Records for this task section start
-- ==== Sys2Proof/Laws/HomeEach.lean ====
section
/-! SUPPORT. What each instruction that a word encodes leaves alone of the other cores, the other activations and the own
registers, one lemma each. -/

namespace Sys2Proof.Machine

set_option Elab.async false

theorem home_hint {ds : List Nat} {w : Nat} {a : Activation} {s t : State} (hc : s.cur? = some a) (hg : a.flow.gang = none)
    (h : execHint w s = .next t) : StaysHome ds a s t := by
  have h0 : StaysHome ds a s s := StaysHome.refl hc
  unfold execHint at h
  rw [hc] at h
  dsimp only at h
  cases hh : hintHalf a s.focus.half w with
  | none => rw [hh] at h; cases h; exact h0.verdict
  | some hf =>
    rw [hh] at h
    dsimp only at h
    cases hb : a.buf hf with
    | nil => rw [hb] at h; cases h; exact h0.verdict
    | cons e rest =>
      rw [hb] at h
      dsimp only at h
      split at h
      · cases h
        refine StaysHome.verdict (StaysHome.setCur (h0.lockMembers hg) ?_)
        cases hf <;> exact (SameRegs.refl ds a).of_eq rfl rfl
      · exact StaysHome.dispatch hc hg (Att.holds_guardHints (k := .stall) True.intro) h

theorem home_add {w_ d_ a_ b_ : Nat} {a : Activation} {s0 s1 : State} (hc : s0.cur? = some a) (hg : a.flow.gang = none)
    (hx : exec (.add w_ d_ a_ b_) s0 = .next s1) : StaysHome (destRegs (.add w_ d_ a_ b_)) a s0 s1 := by
  have h : execAdd w_ d_ a_ b_ s0 = .next s1 := hx
  clear hx
  unfold execAdd execX3 at h
  exact StaysHome.dispatch hc hg (by unfold intBody; exact StaysHome.xBody hc) h

theorem home_sub {w_ d_ a_ b_ : Nat} {a : Activation} {s0 s1 : State} (hc : s0.cur? = some a) (hg : a.flow.gang = none)
    (hx : exec (.sub w_ d_ a_ b_) s0 = .next s1) : StaysHome (destRegs (.sub w_ d_ a_ b_)) a s0 s1 := by
  have h : execSub w_ d_ a_ b_ s0 = .next s1 := hx
  clear hx
  unfold execSub execX3 at h
  exact StaysHome.dispatch hc hg (by unfold intBody; exact StaysHome.xBody hc) h

theorem home_addi {w_ d_ a_ im_ : Nat} {a : Activation} {s0 s1 : State} (hc : s0.cur? = some a) (hg : a.flow.gang = none)
    (hx : exec (.addi w_ d_ a_ im_) s0 = .next s1) : StaysHome (destRegs (.addi w_ d_ a_ im_)) a s0 s1 := by
  have h : execAddi w_ d_ a_ im_ s0 = .next s1 := hx
  clear hx
  unfold execAddi execXI at h
  exact StaysHome.dispatch hc hg (by unfold intBody; exact StaysHome.xBody hc) h

theorem home_mul {w_ d_ a_ b_ : Nat} {a : Activation} {s0 s1 : State} (hc : s0.cur? = some a) (hg : a.flow.gang = none)
    (hx : exec (.mul w_ d_ a_ b_) s0 = .next s1) : StaysHome (destRegs (.mul w_ d_ a_ b_)) a s0 s1 := by
  have h : execMul w_ d_ a_ b_ s0 = .next s1 := hx
  clear hx
  unfold execMul execX3 at h
  exact StaysHome.dispatch hc hg (by unfold intBody; exact StaysHome.xBody hc) h

theorem home_mulh {w_ d_ a_ b_ : Nat} {a : Activation} {s0 s1 : State} (hc : s0.cur? = some a) (hg : a.flow.gang = none)
    (hx : exec (.mulh w_ d_ a_ b_) s0 = .next s1) : StaysHome (destRegs (.mulh w_ d_ a_ b_)) a s0 s1 := by
  have h : execMulh w_ d_ a_ b_ s0 = .next s1 := hx
  clear hx
  unfold execMulh execX3 at h
  exact StaysHome.dispatch hc hg (by unfold intBody; exact StaysHome.xBody hc) h

theorem home_mulhu {w_ d_ a_ b_ : Nat} {a : Activation} {s0 s1 : State} (hc : s0.cur? = some a) (hg : a.flow.gang = none)
    (hx : exec (.mulhu w_ d_ a_ b_) s0 = .next s1) : StaysHome (destRegs (.mulhu w_ d_ a_ b_)) a s0 s1 := by
  have h : execMulhu w_ d_ a_ b_ s0 = .next s1 := hx
  clear hx
  unfold execMulhu execX3 at h
  exact StaysHome.dispatch hc hg (by unfold intBody; exact StaysHome.xBody hc) h

theorem home_mulw {w_ d_ a_ b_ : Nat} {a : Activation} {s0 s1 : State} (hc : s0.cur? = some a) (hg : a.flow.gang = none)
    (hx : exec (.mulw w_ d_ a_ b_) s0 = .next s1) : StaysHome (destRegs (.mulw w_ d_ a_ b_)) a s0 s1 := by
  have h : execMulw w_ d_ a_ b_ s0 = .next s1 := hx
  clear hx
  unfold execMulw at h
  exact StaysHome.dispatch hc hg (by unfold wideBody; exact StaysHome.xBody hc) h

theorem home_mulwu {w_ d_ a_ b_ : Nat} {a : Activation} {s0 s1 : State} (hc : s0.cur? = some a) (hg : a.flow.gang = none)
    (hx : exec (.mulwu w_ d_ a_ b_) s0 = .next s1) : StaysHome (destRegs (.mulwu w_ d_ a_ b_)) a s0 s1 := by
  have h : execMulwu w_ d_ a_ b_ s0 = .next s1 := hx
  clear hx
  unfold execMulwu at h
  exact StaysHome.dispatch hc hg (by unfold wideBody; exact StaysHome.xBody hc) h

theorem home_div {w_ d_ a_ b_ : Nat} {a : Activation} {s0 s1 : State} (hc : s0.cur? = some a) (hg : a.flow.gang = none)
    (hx : exec (.div w_ d_ a_ b_) s0 = .next s1) : StaysHome (destRegs (.div w_ d_ a_ b_)) a s0 s1 := by
  have h : execDiv w_ d_ a_ b_ s0 = .next s1 := hx
  clear hx
  unfold execDiv execX3 at h
  exact StaysHome.dispatch hc hg (by unfold intBody; exact StaysHome.xBody hc) h

theorem home_divu {w_ d_ a_ b_ : Nat} {a : Activation} {s0 s1 : State} (hc : s0.cur? = some a) (hg : a.flow.gang = none)
    (hx : exec (.divu w_ d_ a_ b_) s0 = .next s1) : StaysHome (destRegs (.divu w_ d_ a_ b_)) a s0 s1 := by
  have h : execDivu w_ d_ a_ b_ s0 = .next s1 := hx
  clear hx
  unfold execDivu execX3 at h
  exact StaysHome.dispatch hc hg (by unfold intBody; exact StaysHome.xBody hc) h

theorem home_rem {w_ d_ a_ b_ : Nat} {a : Activation} {s0 s1 : State} (hc : s0.cur? = some a) (hg : a.flow.gang = none)
    (hx : exec (.rem w_ d_ a_ b_) s0 = .next s1) : StaysHome (destRegs (.rem w_ d_ a_ b_)) a s0 s1 := by
  have h : execRem w_ d_ a_ b_ s0 = .next s1 := hx
  clear hx
  unfold execRem execX3 at h
  exact StaysHome.dispatch hc hg (by unfold intBody; exact StaysHome.xBody hc) h

theorem home_remu {w_ d_ a_ b_ : Nat} {a : Activation} {s0 s1 : State} (hc : s0.cur? = some a) (hg : a.flow.gang = none)
    (hx : exec (.remu w_ d_ a_ b_) s0 = .next s1) : StaysHome (destRegs (.remu w_ d_ a_ b_)) a s0 s1 := by
  have h : execRemu w_ d_ a_ b_ s0 = .next s1 := hx
  clear hx
  unfold execRemu execX3 at h
  exact StaysHome.dispatch hc hg (by unfold intBody; exact StaysHome.xBody hc) h

theorem home_min {w_ d_ a_ b_ : Nat} {a : Activation} {s0 s1 : State} (hc : s0.cur? = some a) (hg : a.flow.gang = none)
    (hx : exec (.min w_ d_ a_ b_) s0 = .next s1) : StaysHome (destRegs (.min w_ d_ a_ b_)) a s0 s1 := by
  have h : execMin w_ d_ a_ b_ s0 = .next s1 := hx
  clear hx
  unfold execMin execX3 at h
  exact StaysHome.dispatch hc hg (by unfold intBody; exact StaysHome.xBody hc) h

theorem home_max {w_ d_ a_ b_ : Nat} {a : Activation} {s0 s1 : State} (hc : s0.cur? = some a) (hg : a.flow.gang = none)
    (hx : exec (.max w_ d_ a_ b_) s0 = .next s1) : StaysHome (destRegs (.max w_ d_ a_ b_)) a s0 s1 := by
  have h : execMax w_ d_ a_ b_ s0 = .next s1 := hx
  clear hx
  unfold execMax execX3 at h
  exact StaysHome.dispatch hc hg (by unfold intBody; exact StaysHome.xBody hc) h

theorem home_minu {w_ d_ a_ b_ : Nat} {a : Activation} {s0 s1 : State} (hc : s0.cur? = some a) (hg : a.flow.gang = none)
    (hx : exec (.minu w_ d_ a_ b_) s0 = .next s1) : StaysHome (destRegs (.minu w_ d_ a_ b_)) a s0 s1 := by
  have h : execMinu w_ d_ a_ b_ s0 = .next s1 := hx
  clear hx
  unfold execMinu execX3 at h
  exact StaysHome.dispatch hc hg (by unfold intBody; exact StaysHome.xBody hc) h

theorem home_maxu {w_ d_ a_ b_ : Nat} {a : Activation} {s0 s1 : State} (hc : s0.cur? = some a) (hg : a.flow.gang = none)
    (hx : exec (.maxu w_ d_ a_ b_) s0 = .next s1) : StaysHome (destRegs (.maxu w_ d_ a_ b_)) a s0 s1 := by
  have h : execMaxu w_ d_ a_ b_ s0 = .next s1 := hx
  clear hx
  unfold execMaxu execX3 at h
  exact StaysHome.dispatch hc hg (by unfold intBody; exact StaysHome.xBody hc) h

theorem home_adds {w_ d_ a_ b_ : Nat} {a : Activation} {s0 s1 : State} (hc : s0.cur? = some a) (hg : a.flow.gang = none)
    (hx : exec (.adds w_ d_ a_ b_) s0 = .next s1) : StaysHome (destRegs (.adds w_ d_ a_ b_)) a s0 s1 := by
  have h : execAdds w_ d_ a_ b_ s0 = .next s1 := hx
  clear hx
  unfold execAdds execX3 at h
  exact StaysHome.dispatch hc hg (by unfold intBody; exact StaysHome.xBody hc) h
Records for this task section end
-- Required action --
A single number is needed: the count of lines in the records that include "only".

-- Task output --
3